• DATA SUPPLIED:
-- ==== Sys2Proof/Laws/KeptOps.lean ====
section
/-! SUPPORT. What the operations of Machine/Ops.lean keep (Laws/Kept.lean). -/

set_option linter.unusedTactic false
set_option linter.unreachableTactic false

namespace Sys2Proof.Machine

variable {P : Part → Bool} {b0 : State}

theorem State.wr_kept (s : State) (off : Nat) (w : Word)  (h_s : s.Kept P b0) : (State.wr s off w).Kept P b0 := by
  obtain ⟨h1, h2, h3⟩ := h_s
  refine ⟨?_, h2, h3.imp id fun g p hp => by cases p <;> exact g _ hp⟩
  simp only [State.canon, Bool.and_eq_true] at h1 ⊢
  exact ⟨⟨⟨Tab.wf_set _ _ _ h1.1.1.1, h1.1.1.2⟩, h1.1.2⟩, h1.2⟩

theorem State.put_kept (s : State) (f : Fld) (v : Nat)  (h_s : s.Kept P b0) : (State.put s f v).Kept P b0 := by
  rw [State.put.eq_def]
  repeat' first
    | (with_reducible first | assumption | apply State.wr_kept) | dsimp only

theorem State.add_kept (s : State) (f : Fld) (k : Nat)  (h_s : s.Kept P b0) : (State.add s f k).Kept P b0 := by
  rw [State.add.eq_def]
  repeat' first
    | (with_reducible first | assumption | apply State.put_kept) | dsimp only

theorem State.bump_kept (s : State) (f : Fld)  (h_s : s.Kept P b0) : (State.bump s f).Kept P b0 := by
  rw [State.bump.eq_def]
  repeat' first
    | (with_reducible first | assumption | apply State.add_kept) | dsimp only

theorem State.putBit_kept (s : State) (base i : Nat) (v : Bool)  (h_s : s.Kept P b0) : (State.putBit s base i v).Kept P b0 := by
  rw [State.putBit.eq_def]
  repeat' first
    | (with_reducible first | assumption | apply State.put_kept) | split | dsimp only

theorem State.putPair_kept (s : State) (lo hi v : Nat)  (h_s : s.Kept P b0) : (State.putPair s lo hi v).Kept P b0 := by
  rw [State.putPair.eq_def]
  repeat' first
    | (with_reducible first | assumption | apply State.wr_kept) | dsimp only

theorem State.setRing_kept (s : State) (n : Nat) (r : Ring)  (h_s : s.Kept P b0) (p_rings : P .rings = true) : (State.setRing s n r).Kept P b0 := by
  rw [State.setRing.eq_def]
  repeat' first
    | simp only [State.kept_mk]
    | (with_reducible first | assumption | apply KeptF.u_rings) | intro _ | dsimp only

theorem State.setVec_kept (s : State) (n : Nat) (v : Vec)  (h_s : s.Kept P b0) (p_vecs : P .vecs = true) : (State.setVec s n v).Kept P b0 := by
  rw [State.setVec.eq_def]
  repeat' first
    | simp only [State.kept_mk]
    | (with_reducible first | assumption | apply KeptF.u_vecs) | intro _ | dsimp only

theorem State.setStream_kept (s : State) (n : Nat) (x : Stream)  (h_s : s.Kept P b0) (p_streams : P .streams = true) : (State.setStream s n x).Kept P b0 := by
  rw [State.setStream.eq_def]
  repeat' first
    | simp only [State.kept_mk]
    | (with_reducible first | assumption | apply KeptF.u_streams) | intro _ | dsimp only

theorem State.setHart_kept (s : State) (n : Nat) (h : Hart)  (h_s : s.Kept P b0) (p_harts : P .harts = true) : (State.setHart s n h).Kept P b0 := by
  rw [State.setHart.eq_def]
  repeat' first
    | simp only [State.kept_mk]
    | (with_reducible first | assumption | apply KeptF.u_harts) | intro _ | dsimp only

theorem State.setEngine_kept (s : State) (n : Nat) (e : Engine)  (h_s : s.Kept P b0) (p_engines : P .engines = true) : (State.setEngine s n e).Kept P b0 := by
  rw [State.setEngine.eq_def]
  repeat' first
    | simp only [State.kept_mk]
    | (with_reducible first | assumption | apply KeptF.u_engines) | intro _ | dsimp only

• EXERCISE INSTRUCTIONS: Your answer should be a single number: how many lines of the material contain the word "exact".

• OUTPUT OF THE TASK: 2